As proteínas de fibrilina-1 são o principal componente das microfibrilas, filamentos que são utilizados, por sua vez, na formação de fibras estruturais que proporcionam resistência e flexibilidade ao tecido conjuntivo. Na formação das microfibrilas, as proteínas de fibrilina-1 se ligam umas às outras e também a outras moléculas, como fatores de crescimento, e liberam esses fatores durante o processo de crescimento e reparo dos tecidos do corpo.

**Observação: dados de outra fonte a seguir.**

-- ==== Sys2Proof/Tests/Slice0.lean ====
section
/-! SUPPORT. Tests, each of one step on a small state: the WellFormed smoke, decoding of words written out from
30_encoding.md, vectors of 95_test_vectors.md (named by their id V<n>), and a witness for the hypotheses of every
obligation that has some. -/

-- One theorem at a time, as in Laws/PerInstr.lean.
set_option Elab.async false

namespace Sys2Proof.Machine.Tests

/-! ## Helpers -/

/-- A state with some registers, CSR cells, bytes and the PC set. -/
def put (s : State) (pc : Word) (regs : List (Reg × Word)) (csrs : List (CsrAddr × Word)) (bytes : List (Nat × Byte)) :
    State :=
  let s1 := regs.foldl (fun s r => s.setReg r.1 r.2) s
  let s2 := csrs.foldl (fun s c => s.setCsr c.1 c.2) s1
  { s2 with mem := bytes.foldl (fun m b => m.writeByte b.1 b.2) s2.mem, pc := pc }

/-- The start of a vector: after reset with MEM_SIZE = 0x2000, the listed values set and the word at the PC. -/
def start (pc w : Word) (regs : List (Reg × Word)) (csrs : List (CsrAddr × Word)) (bytes : List (Nat × Byte)) : State :=
  (put (State.afterReset ⟨0x2000, false⟩ []) pc regs csrs bytes).placeAtPc w

/-- The next state of a step, if there is one. -/
def after (s : State) : Option State :=
  match step s with
  | .next t => some t
  | .fault _ => none
  | .refused _ => none

/-- The step from s ends in s with the listed values written and nothing else. -/
abbrev Ends (s : State) (pc : Word) (regs : List (Reg × Word)) (csrs : List (CsrAddr × Word))
    (bytes : List (Nat × Byte)) : Prop :=
  after s = some (put s pc regs csrs bytes)

/-- The step from s ends in the condition c. -/
abbrev Raises (s : State) (c : Condition) : Prop := after s = some (s.raise c)

theorem step_of_after {s t : State} (h : after s = some t) : step s = .next t := by
  unfold after at h
  split at h
  · next hs => cases h; exact hs
  · cases h
  · cases h

/-! ## WellFormed smoke: for each check an ill-formed term, and the last well-formed ones on either side -/

theorem test_wf_imm12 :
    Instr.wf (.addi 1#5 2#5 2048#32) = false ∧ Instr.wf (.addi 1#5 2#5 (-2049#32)) = false ∧
    Instr.wf (.addi 1#5 2#5 2047#32) = true ∧ Instr.wf (.lw 1#5 2#5 (-2048#32)) = true ∧
    Instr.wf (.sw 1#5 2#5 2048#32) = false ∧ Instr.wf (.jalr 1#5 2#5 (-2049#32)) = false := by decide +kernel

theorem test_wf_branch :
    Instr.wf (.beq 1#5 2#5 4096#32) = false ∧ Instr.wf (.beq 1#5 2#5 (-4098#32)) = false ∧
    Instr.wf (.bne 1#5 2#5 3#32) = false ∧ Instr.wf (.blt 1#5 2#5 4094#32) = true ∧
    Instr.wf (.bgeu 1#5 2#5 (-4096#32)) = true := by decide +kernel

theorem test_wf_jump :
    Instr.wf (.jal 1#5 1048576#32) = false ∧ Instr.wf (.jal 1#5 (-1048578#32)) = false ∧
    Instr.wf (.jal 1#5 1#32) = false ∧ Instr.wf (.jal 1#5 1048574#32) = true ∧
    Instr.wf (.jal 1#5 (-1048576#32)) = true := by decide +kernel

theorem test_wf_upper :
    Instr.wf (.lui 1#5 0x12345001#32) = false ∧ Instr.wf (.auipc 1#5 0x800#32) = false ∧
    Instr.wf (.lui 1#5 0xFFFFF000#32) = true := by decide +kernel

/-! ## Decoding: every constructor, from the fields of R102 to R107 and the values of R115 to R117 -/

theorem test_decode_upper :
    decode 0b10000000000000000001_11101_0110111#32 = .instr (.lui 29#5 0x80001000#32) ∧
    decode 0b10101011110011011110_00011_0010111#32 = .instr (.auipc 3#5 0xABCDE000#32) := by decide +kernel

theorem test_decode_jumps :
    decode 0b1_0000000000_0_00000000_00001_1101111#32 = .instr (.jal 1#5 0xFFF00000#32) ∧
    decode 0b0_0000000001_1_01010100_10001_1101111#32 = .instr (.jal 17#5 0x00054802#32) ∧
    decode 0b0_1111111110_0_10101011_10001_1101111#32 = .instr (.jal 17#5 0x000AB7FC#32) ∧
    decode 0b100000000000_10101_000_01010_1100111#32 = .instr (.jalr 10#5 21#5 0xFFFFF800#32) := by decide +kernel

theorem test_decode_branches :
    decode 0b1_000000_10110_01001_000_0000_0_1100011#32 = .instr (.beq 9#5 22#5 0xFFFFF000#32) ∧
    decode 0b0_111111_10110_01001_001_1111_1_1100011#32 = .instr (.bne 9#5 22#5 0x00000FFE#32) ∧
    decode 0b0_101010_10110_01001_100_1010_0_1100011#32 = .instr (.blt 9#5 22#5 0x00000554#32) ∧
    decode 0b0_010101_10110_01001_101_0101_1_1100011#32 = .instr (.bge 9#5 22#5 0x00000AAA#32) ∧
    decode 0b1_111111_10110_01001_110_1111_1_1100011#32 = .instr (.bltu 9#5 22#5 0xFFFFFFFE#32) ∧
    decode 0b0_000000_10110_01001_111_0000_1_1100011#32 = .instr (.bgeu 9#5 22#5 0x00000800#32) := by decide +kernel

theorem test_decode_loads :
    decode 0b011111111111_11001_000_00110_0000011#32 = .instr (.lb 6#5 25#5 0x000007FF#32) ∧
    decode 0b100000000000_11001_001_00110_0000011#32 = .instr (.lh 6#5 25#5 0xFFFFF800#32) ∧
    decode 0b111111111111_11001_010_00110_0000011#32 = .instr (.lw 6#5 25#5 0xFFFFFFFF#32) ∧
    decode 0b010101010101_11001_100_00110_0000011#32 = .instr (.lbu 6#5 25#5 0x00000555#32) ∧
    decode 0b101010101010_11001_101_00110_0000011#32 = .instr (.lhu 6#5 25#5 0xFFFFFAAA#32) := by decide +kernel

theorem test_decode_stores :
    decode 0b0111111_01110_10011_000_11111_0100011#32 = .instr (.sb 14#5 19#5 0x000007FF#32) ∧
    decode 0b1000000_01110_10011_001_00000_0100011#32 = .instr (.sh 14#5 19#5 0xFFFFF800#32) ∧
    decode 0b0010101_01110_10011_010_10101_0100011#32 = .instr (.sw 14#5 19#5 0x000002B5#32) := by decide +kernel

theorem test_decode_op_imm :
    decode 0b100000000000_00111_000_01100_0010011#32 = .instr (.addi 12#5 7#5 0xFFFFF800#32) ∧
    decode 0b011111111111_00111_010_01100_0010011#32 = .instr (.slti 12#5 7#5 0x000007FF#32) ∧
    decode 0b111111111111_00111_011_01100_0010011#32 = .instr (.sltiu 12#5 7#5 0xFFFFFFFF#32) ∧
    decode 0b010101010101_00111_100_01100_0010011#32 = .instr (.xori 12#5 7#5 0x00000555#32) ∧
    decode 0b000000000001_00111_110_01100_0010011#32 = .instr (.ori 12#5 7#5 0x00000001#32) ∧
    decode 0b101010101010_00111_111_01100_0010011#32 = .instr (.andi 12#5 7#5 0xFFFFFAAA#32) ∧
    decode 0b0000000_11111_00111_001_01100_0010011#32 = .instr (.slli 12#5 7#5 31#5) ∧
    decode 0b0000000_10101_00111_101_01100_0010011#32 = .instr (.srli 12#5 7#5 21#5) ∧
    decode 0b0100000_01010_00111_101_01100_0010011#32 = .instr (.srai 12#5 7#5 10#5) := by decide +kernel

theorem test_decode_op :
    decode 0b0000000_10010_01101_000_11110_0110011#32 = .instr (.add 30#5 13#5 18#5) ∧
    decode 0b0100000_10010_01101_000_11110_0110011#32 = .instr (.sub 30#5 13#5 18#5) ∧
    decode 0b0000000_10010_01101_001_11110_0110011#32 = .instr (.sll 30#5 13#5 18#5) ∧
    decode 0b0000000_10010_01101_010_11110_0110011#32 = .instr (.slt 30#5 13#5 18#5) ∧
    decode 0b0000000_10010_01101_011_11110_0110011#32 = .instr (.sltu 30#5 13#5 18#5) ∧
    decode 0b0000000_10010_01101_100_11110_0110011#32 = .instr (.xor 30#5 13#5 18#5) ∧
    decode 0b0000000_10010_01101_101_11110_0110011#32 = .instr (.srl 30#5 13#5 18#5) ∧
    decode 0b0100000_10010_01101_101_11110_0110011#32 = .instr (.sra 30#5 13#5 18#5) ∧
    decode 0b0000000_10010_01101_110_11110_0110011#32 = .instr (.or 30#5 13#5 18#5) ∧
    decode 0b0000000_10010_01101_111_11110_0110011#32 = .instr (.and 30#5 13#5 18#5) := by decide +kernel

Mutações no gene FBN1 podem resultar na diminuição da quantidade de fibrilina-1 funcional, prejudicando a formação das microfibrilas e causando enfraquecimento do tecido conjuntivo e também não controlando adequadamente a liberação dos fatores de crescimento, gerando crescimento excessivo de alguns tecidos. Já foram descritas mais de 2.000 variações patogênicas no gene FBN1 associadas à Síndrome de Marfan, sendo que cerca de 25% delas são mutações de novo. Quase todas as mutações apresentam penetrância completa, mas alguns portadores da mutação no gene FBN1 não apresentam qualquer sinal evidente de doença.

Como diagnosticar a Síndrome de Marfan

O diagnóstico de Síndrome de Marfan é estabelecido através do preenchimento de critérios clínicos e genéticos.

O médico avalia o histórico clínico e familiar do paciente com suspeita da condição genética, a fim de verificar as alterações características da Síndrome. Exames de olho, bem como ressonância magnética, ecocardiograma e radiografias podem auxiliar na investigação das alterações oculares, cardíacas e esqueléticas.

Já os exames de diagnóstico genético para a Síndrome de Marfan analisam o DNA do paciente em busca de mutações no gene FBN1. Menos de 10% dos portadores da Síndrome não apresentam alterações nesse gene, possivelmente por uma deleção completa do alelo ou por mutações que alteram a expressão do gene FBN1.

A Mendelics realiza o sequenciamento do gene FBN1, e também possui o Painel de Síndrome de Marfan e Doenças Correlatas, investigando por sequenciamento completo e avaliação do número de cópias (CNV) de 61 genes associados à Síndrome de Marfan e seus diagnósticos diferenciais, incluindo a Síndrome de Loeys-Dietz, homocistinúria, genes de susceptibilidade ao desenvolvimento de aneurisma de aorta, Síndrome de Stickler, Síndrome de Ehlers-Danlos, entre outros.

Todo exame genético de diagnóstico só é feito a partir de um pedido médico.

Em seus exames, a Mendelics usa as melhores ferramentas e análises para tornar o diagnóstico genético rápido, preciso e acessível. Quer saber mais sobre os exames da Mendelics? Deixe sua pergunta nos comentários abaixo ou entre em contato com a nossa equipe pelo telefone (11) 5096-6001 ou através do nosso site.

Revisão

O que é a Síndrome de Marfan?

A Síndrome de Marfan é uma doença de caráter autossômico dominante, associada a mutações no gene FBN1, que codifica a proteína fibrilina-1, um dos componentes da matriz extracelular. 

Quais são os sintomas da Síndrome de Marfan?

Na Síndrome de Marfan, ocorre a apresentação de sinais e sintomas em diversos sistemas do organismo, incluindo alterações oculares, cardiovasculares, musculoesqueléticas e pulmonares.

Como é feito o diagnóstico de Síndrome de Marfan?

O diagnóstico de Síndrome de Marfan é estabelecido através do preenchimento de critérios clínicos e genéticos.

Qual o tratamento para Síndrome de Marfan?


O tratamento deve ser feito de maneira individualizada, de acordo com as manifestações clínicas, e pode compreender desde medicamentos até cirurgias corretivas.